Problem to solve.
Your job is to set down the stretch of entries that opens with the line containing "let (doff, n7) := takeBv 24 n6" and closes with the line containing "let (rsvC, n7) := takeBv 8 n6". Keep both end lines, copy each exactly, and add nothing.

Data provided.
-- ==== Sys2Proof/Tests/Slice0.lean ====
section
/-! SUPPORT. Tests/Slice0.lean: smoke tests of `wellFormed`, decoding of words written out from the spec, one-step tests
with the results the spec's test vectors give (95_test_vectors.md, numbers V<n>), and for every statement with hypotheses
a concrete state and operands that meet them. -/

namespace Sys2Proof.Tests

open Sys2Proof Sys2Proof.Machine

/-- A small state: the parser in `st`, everything else zero or empty. -/
def blank (st : ParserState) : State where
  crcAcc := 0
  st := st
  typ := 0
  len := 0
  crcRx := 0
  idx := 0
  buf := []
  events := []
  txData := []
  encErr := false
  inputs := []
  resets := 1

/-- The result is a next state with the property. -/
def after (r : Result) (f : State → Bool) : Bool :=
  match r with
  | .next s => f s
  | .fault _ => false
  | .refused _ => false

/-! ### Ill-formed terms, one for each check -/

theorem smoke_cmd_body_of_33 : wellFormed Params.hardware (.cmd 0 (List.replicate 33 0)) = false := by decide +kernel
theorem smoke_data_payload_of_257 : wellFormed Params.hardware (.data 0 (List.replicate 257 0)) = false := by
  decide +kernel
theorem smoke_pingRsp_body_of_7 : wellFormed Params.hardware (.pingRsp (List.replicate 7 0)) = false := by decide
theorem smoke_pingRsp_body_of_9 : wellFormed Params.hardware (.pingRsp (List.replicate 9 0)) = false := by decide
theorem smoke_encCmdrsp_count : wellFormed Params.hardware (.encCmdrsp 0 0 2 [1]) = false := by decide
theorem smoke_encCmdrsp_refused_count : wellFormed Params.hardware (.encCmdrsp 0 0 8 [1]) = false := by decide
theorem smoke_encData_length : wellFormed Params.hardware (.encData 2 [0]) = false := by decide
theorem smoke_encData_refused_length : wellFormed Params.hardware (.encData 257 [0]) = false := by decide

/-! ### Decoding, one word for each constructor, bit by bit from R71 to R73 and R89 -/

theorem decode_ack : decodeFrame Params.hardware [0b01011010#8, 0b10100001#8] = .ok (.ack, []) := by decide
theorem decode_nak : decodeFrame Params.hardware [0b01011010#8, 0b10100010#8] = .ok (.nak, []) := by decide
theorem decode_ackAbort : decodeFrame Params.hardware [0b01011010#8, 0b10100011#8] = .ok (.ackAbort, []) := by decide
/-- The length and the CRC field low byte first: 0x0003, 0x71B3 (V76). -/
theorem decode_cmd :
    decodeFrame Params.hardware [0x5A#8, 0xA4#8, 0x03#8, 0x00#8, 0xB3#8, 0x71#8, 0x01#8, 0x02#8, 0x03#8] =
      .ok (.cmd 0x71B3#16 [0x01#8, 0x02#8, 0x03#8], []) := by decide
/-- The bytes after the frame are left (V80, then a PING). -/
theorem decode_data :
    decodeFrame Params.hardware [0x5A#8, 0xA5#8, 0x01#8, 0x00#8, 0x9F#8, 0x32#8, 0x00#8, 0x5A#8, 0xA6#8] =
      .ok (.data 0x329F#16 [0x00#8], [0x5A#8, 0xA6#8]) := by decide
theorem decode_ping : decodeFrame Params.hardware [0b01011010#8, 0b10100110#8] = .ok (.ping, []) := by decide
theorem decode_pingRsp :
    decodeFrame Params.hardware [0x5A#8, 0xA7#8, 1#8, 2#8, 3#8, 4#8, 5#8, 6#8, 7#8, 8#8] =
      .ok (.pingRsp [1#8, 2#8, 3#8, 4#8, 5#8, 6#8, 7#8, 8#8], []) := by decide
theorem decode_crcSeed : decodeCrc { op := 0b01#2, din := 0xFFFF#16 } = .ok (.crcSeed 0xFFFF#16) := by decide
theorem decode_crcByte : decodeCrc { op := 0b10#2, din := 0xAB31#16 } = .ok (.crcByte 0x31#8) := by decide
theorem decode_decByte : decodeDec { op := 0b01#2, rxByte := 0x5A#8 } = .ok (.decByte 0x5A#8) := by decide
theorem decode_decClear : decodeDec { op := 0b10#2, rxByte := 0x5A#8 } = .ok .decClear := by decide
theorem decode_encPing : decodeEnc Params.hardware { EncIn.nop with op := 0b001#3 } = .ok .encPing := by decide
theorem decode_encAck : decodeEnc Params.hardware { EncIn.nop with op := 0b010#3 } = .ok .encAck := by decide
/-- Ports that the operation does not name are ignored (R90). -/
theorem decode_encCmdrsp :
    decodeEnc Params.hardware
      { op := 0b011#3, tag := 0x07#8, flags := 0x01#8, n := 2#4, params := [1#32, 0#32, 9#32], len := 5#16,
        payload := [0#8] } = .ok (.encCmdrsp 0x07#8 0x01#8 2#4 [1#32, 0#32]) := by decide
theorem decode_encData :
    decodeEnc Params.hardware { EncIn.nop with op := 0b100#3, len := 2#16, payload := [0xDE#8, 0xAD#8, 0xBE#8] } =
      .ok (.encData 2#16 [0xDE#8, 0xAD#8]) := by decide
theorem decode_reserved_codes :
    decodeCrc { op := 3, din := 0 } = .error .reserved ∧ decodeDec { op := 3, rxByte := 0 } = .error .reserved ∧
      decodeEnc Params.hardware { EncIn.nop with op := 5 } = .error .reserved := by decide
theorem decode_refusals :
    decodeFrame Params.hardware [0x5B#8, 0xA1#8] = .error .noStartMarker ∧
      decodeFrame Params.hardware [0x5A#8, 0xA8#8] = .error .unknownType ∧
      decodeFrame Params.hardware [0x5A#8, 0xA4#8, 0x00#8, 0x01#8] = .error .lenExceeded ∧
      decodeFrame Params.hardware [0x5A#8, 0xA7#8, 0#8] = .error .truncated := by decide
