/-- The fields of TaperevOp (R268) taken in ascending bit order. -/
def takeTaperevOp (n : Nat) : TaperevOp × Nat :=
  let (ct, n1) := takeBv 4 n
  let (cd, n2) := takeBv 4 n1
  let (be, n3) := takeB n2
  let (bidx, n4) := takeBv 11 n3
  let (rsvA, n5) := takeBv 12 n4
  let (seg, n6) := takeBv 8 n5
  let (doff, n7) := takeBv 24 n6
  let (len, n8) := takeBv 32 n7
  let (rsvB, n9) := takeBv 64 n8
  ({ ct := ct, cd := cd, be := be, bidx := bidx, rsvA := rsvA, seg := seg, doff := doff, len := len, rsvB := rsvB }, n9)
/-- The same fields put back. -/
def pushTaperevOp (o : TaperevOp) (n : Nat) : Nat :=
  pushBv o.ct (pushBv o.cd (pushB o.be (pushBv o.bidx (pushBv o.rsvA (pushBv o.seg (pushBv o.doff (pushBv o.len (pushBv o.rsvB n))))))))

/-- The fields of CmuOp (R331) taken in ascending bit order. -/
def takeCmuOp (n : Nat) : CmuOp × Nat :=
  let (cf, n1) := takeBv 4 n
  let (cc, n2) := takeBv 4 n1
  let (cl, n3) := takeBv 4 n2
  let (slot, n4) := takeBv 8 n3
  let (grp, n5) := takeBv 4 n4
  let (foff, n6) := takeBv 20 n5
  let (coff, n7) := takeBv 20 n6
  let (rpoff, n8) := takeBv 20 n7
  let (enoff, n9) := takeBv 20 n8
  let (sumoff, n10) := takeBv 20 n9
  let (maxent, n11) := takeBv 16 n10
  let (row0, n12) := takeBv 12 n11
  let (nd, n13) := takeB n12
  let (rsv, n14) := takeBv 7 n13
  ({ cf := cf, cc := cc, cl := cl, slot := slot, grp := grp, foff := foff, coff := coff, rpoff := rpoff, enoff := enoff, sumoff := sumoff, maxent := maxent, row0 := row0, nd := nd, rsv := rsv }, n14)
/-- The same fields put back. -/
def pushCmuOp (o : CmuOp) (n : Nat) : Nat :=
  pushBv o.cf (pushBv o.cc (pushBv o.cl (pushBv o.slot (pushBv o.grp (pushBv o.foff (pushBv o.coff (pushBv o.rpoff (pushBv o.enoff (pushBv o.sumoff (pushBv o.maxent (pushBv o.row0 (pushB o.nd (pushBv o.rsv n)))))))))))))

/-- The fields of AccOp (R164) taken in ascending bit order. -/
def takeAccOp (n : Nat) : AccOp × Nat :=
  let (acc, n1) := takeBv 3 n
  let (rsvA, n2) := takeBv 1 n1
  let (lfmt, n3) := takeBv 2 n2
  let (ty, n4) := takeB n3
  let (rsvB, n5) := takeBv 1 n4
  let (ca, n6) := takeBv 4 n5
  let (rsvC, n7) := takeBv 8 n6
  let (swa, n8) := takeBv 5 n7
  let (swae, n9) := takeB n8
  let (rsvD, n10) := takeBv 6 n9
  let (offa, n11) := takeBv 24 n10
  let (rsvE, n12) := takeBv 24 n11
  let (stra, n13) := takeBv 16 n12
  let (rsvF, n14) := takeBv 64 n13
  ({ acc := acc, rsvA := rsvA, lfmt := lfmt, ty := ty, rsvB := rsvB, ca := ca, rsvC := rsvC, swa := swa, swae := swae, rsvD := rsvD, offa := offa, rsvE := rsvE, stra := stra, rsvF := rsvF }, n14)
/-- The same fields put back. -/
def pushAccOp (o : AccOp) (n : Nat) : Nat :=
  pushBv o.acc (pushBv o.rsvA (pushBv o.lfmt (pushB o.ty (pushBv o.rsvB (pushBv o.ca (pushBv o.rsvC (pushBv o.swa (pushB o.swae (pushBv o.rsvD (pushBv o.offa (pushBv o.rsvE (pushBv o.stra (pushBv o.rsvF n)))))))))))))

/-- The operand field of an MMA-family command (R156), under its format and shape (R80). -/
def takeMmaOp (fmt : BitVec 4) (shape : BitVec 2) (n : Nat) : MmaOp × Nat :=
  let (acc, n1) := takeBv 3 n
  let (row0, n2) := takeB n1
  let (bfmt, n3) := takeBv 4 n2
  let (ca, n4) := takeBv 4 n3
  let (cb, n5) := takeBv 4 n4
  let (cx, n6) := takeBv 4 n5
  let (swa, n7) := takeBv 5 n6
  let (swae, n8) := takeB n7
  let (swb, n9) := takeBv 5 n8
  let (swbe, n10) := takeB n9
  let (offa, n11) := takeBv 24 n10
  let (offb, n12) := takeBv 24 n11
  let (stra, n13) := takeBv 16 n12
  let (strb, n14) := takeBv 16 n13
  let (offx, n15) := takeBv 24 n14
  let (strx, n16) := takeBv 16 n15
  let (zpre, n17) := takeB n16
  let (pb, n18) := takeB n17
  let (rsv, n19) := takeBv 6 n18
  ({ fmt := fmt, shape := shape, acc := acc, row0 := row0, bfmt := bfmt, ca := ca, cb := cb, cx := cx, swa := swa, swae := swae, swb := swb, swbe := swbe, offa := offa, offb := offb, stra := stra, strb := strb, offx := offx, strx := strx, zpre := zpre, pb := pb, rsv := rsv }, n19)
/-- The same fields put back. -/
def pushMmaOp (o : MmaOp) (n : Nat) : Nat :=
  pushBv o.acc (pushB o.row0 (pushBv o.bfmt (pushBv o.ca (pushBv o.cb (pushBv o.cx (pushBv o.swa (pushB o.swae (pushBv o.swb (pushB o.swbe (pushBv o.offa (pushBv o.offb (pushBv o.stra (pushBv o.strb (pushBv o.offx (pushBv o.strx (pushB o.zpre (pushB o.pb (pushBv o.rsv n))))))))))))))))))

/-- A command of opcode `op` with header `h` and operands packed above it. -/
def cmdWord (op : BitVec 8) (h : CmdHdr) (operands : Nat) : CmdWord :=
  BitVec.ofNat 224 (pushBv op (pushCmdHdr h operands))

/-- The opcode of an MMA-family command: family, format, shape (R80). -/
def mmaOpcode (fam : BitVec 2) (o : MmaOp) : BitVec 8 := fam ++ o.fmt ++ o.shape

/-- The 224-bit word of an engine command. -/
def encodeCommand : Instr → Option CmdWord
  | .copy h o => some (cmdWord 1 h (pushCopyOp o 0))
  | .copy2d h o => some (cmdWord 2 h (pushCopy2dOp o 0))
  | .copy3d h o => some (cmdWord 3 h (pushCopy3dOp o 0))
  | .mccopy h o => some (cmdWord 4 h (pushTileOp o 0))
  | .tgath h o => some (cmdWord 5 h (pushTileOp o 0))
  | .tscat h o => some (cmdWord 6 h (pushTileOp o 0))
  | .fill h o => some (cmdWord 7 h (pushFillOp o 0))
  | .rread h o => some (cmdWord 1 h (pushRrwOp o 0))
  | .rwrite h o => some (cmdWord 2 h (pushRrwOp o 0))
  | .rsend h o => some (cmdWord 3 h (pushRsendOp o 0))
  | .taperev h o => some (cmdWord 1 h (pushTaperevOp o 0))
  | .cmscan h o => some (cmdWord 1 h (pushCmuOp o 0))
  | .cmreset h o => some (cmdWord 2 h (pushCmuOp o 0))
  | .cmstat h o => some (cmdWord 3 h (pushCmuOp o 0))
  | .accz h o => some (cmdWord 1 h (pushAccOp o 0))
  | .accld h o => some (cmdWord 2 h (pushAccOp o 0))
  | .accst h o => some (cmdWord 3 h (pushAccOp o 0))
  | .mma h o => some (cmdWord (mmaOpcode 1 o) h (pushMmaOp o 0))
  | .mmaSp h o => some (cmdWord (mmaOpcode 2 o) h (pushMmaOp o 0))
  | .mmaD h o => some (cmdWord (mmaOpcode 3 o) h (pushMmaOp o 0))
  | _ => none

/-- The engine that owns a command's opcode (R79, R80). -/
def Instr.engine : Instr → Option Eng
  | .copy .. | .copy2d .. | .copy3d .. | .mccopy .. | .tgath .. | .tscat .. | .fill .. => some .ce
  | .rread .. | .rwrite .. | .rsend .. => some .ni
  | .taperev .. => some .tape
  | .cmscan .. | .cmreset .. | .cmstat .. => some .cmu
  | .accz .. | .accld .. | .accst .. | .mma .. | .mmaSp .. | .mmaD .. => some .me
  | .reservedEngineOpcode e .. => some e
  | _ => none

/-- The instruction an engine takes from a command word: total, a reserved opcode being its own row (R80,
R81). -/
def decodeCommand (e : Eng) (c : CmdWord) : Instr :=
  let (op, n1) := takeBv 8 c.toNat
  let (h, n) := takeCmdHdr n1
  let reserved := Instr.reservedEngineOpcode e h op
  match e, op.toNat with
  | .ce, 1 => .copy h (takeCopyOp n).1
  | .ce, 2 => .copy2d h (takeCopy2dOp n).1
  | .ce, 3 => .copy3d h (takeCopy3dOp n).1
  | .ce, 4 => .mccopy h (takeTileOp n).1
  | .ce, 5 => .tgath h (takeTileOp n).1
  | .ce, 6 => .tscat h (takeTileOp n).1
  | .ce, 7 => .fill h (takeFillOp n).1
  | .ni, 1 => .rread h (takeRrwOp n).1
  | .ni, 2 => .rwrite h (takeRrwOp n).1
  | .ni, 3 => .rsend h (takeRsendOp n).1
  | .tape, 1 => .taperev h (takeTaperevOp n).1
  | .cmu, 1 => .cmscan h (takeCmuOp n).1
  | .cmu, 2 => .cmreset h (takeCmuOp n).1
  | .cmu, 3 => .cmstat h (takeCmuOp n).1
  | .me, 1 => .accz h (takeAccOp n).1
  | .me, 2 => .accld h (takeAccOp n).1
  | .me, 3 => .accst h (takeAccOp n).1
  | .me, k =>
    let o := (takeMmaOp (op.extractLsb' 2 4) (op.extractLsb' 0 2) n).1
    if mmaAdmitted (k / 64) o.fmt.toNat o.shape.toNat then
      match k / 64 with
      | 1 => .mma h o
      | 2 => .mmaSp h o
      | _ => .mmaD h o
    else reserved
  | _, _ => reserved

end Sys2Proof
end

Answer to the exercise.
  let (doff, n7) := takeBv 24 n6
  let (len, n8) := takeBv 32 n7
  let (rsvB, n9) := takeBv 64 n8
  ({ ct := ct, cd := cd, be := be, bidx := bidx, rsvA := rsvA, seg := seg, doff := doff, len := len, rsvB := rsvB }, n9)
/-- The same fields put back. -/
def pushTaperevOp (o : TaperevOp) (n : Nat) : Nat :=
  pushBv o.ct (pushBv o.cd (pushB o.be (pushBv o.bidx (pushBv o.rsvA (pushBv o.seg (pushBv o.doff (pushBv o.len (pushBv o.rsvB n))))))))

/-- The fields of CmuOp (R331) taken in ascending bit order. -/
def takeCmuOp (n : Nat) : CmuOp × Nat :=
  let (cf, n1) := takeBv 4 n
  let (cc, n2) := takeBv 4 n1
  let (cl, n3) := takeBv 4 n2
  let (slot, n4) := takeBv 8 n3
  let (grp, n5) := takeBv 4 n4
  let (foff, n6) := takeBv 20 n5
  let (coff, n7) := takeBv 20 n6
  let (rpoff, n8) := takeBv 20 n7
  let (enoff, n9) := takeBv 20 n8
  let (sumoff, n10) := takeBv 20 n9
  let (maxent, n11) := takeBv 16 n10
  let (row0, n12) := takeBv 12 n11
  let (nd, n13) := takeB n12
  let (rsv, n14) := takeBv 7 n13
  ({ cf := cf, cc := cc, cl := cl, slot := slot, grp := grp, foff := foff, coff := coff, rpoff := rpoff, enoff := enoff, sumoff := sumoff, maxent := maxent, row0 := row0, nd := nd, rsv := rsv }, n14)
/-- The same fields put back. -/
def pushCmuOp (o : CmuOp) (n : Nat) : Nat :=
  pushBv o.cf (pushBv o.cc (pushBv o.cl (pushBv o.slot (pushBv o.grp (pushBv o.foff (pushBv o.coff (pushBv o.rpoff (pushBv o.enoff (pushBv o.sumoff (pushBv o.maxent (pushBv o.row0 (pushB o.nd (pushBv o.rsv n)))))))))))))

/-- The fields of AccOp (R164) taken in ascending bit order. -/
def takeAccOp (n : Nat) : AccOp × Nat :=
  let (acc, n1) := takeBv 3 n
  let (rsvA, n2) := takeBv 1 n1
  let (lfmt, n3) := takeBv 2 n2
  let (ty, n4) := takeB n3
  let (rsvB, n5) := takeBv 1 n4
  let (ca, n6) := takeBv 4 n5
  let (rsvC, n7) := takeBv 8 n6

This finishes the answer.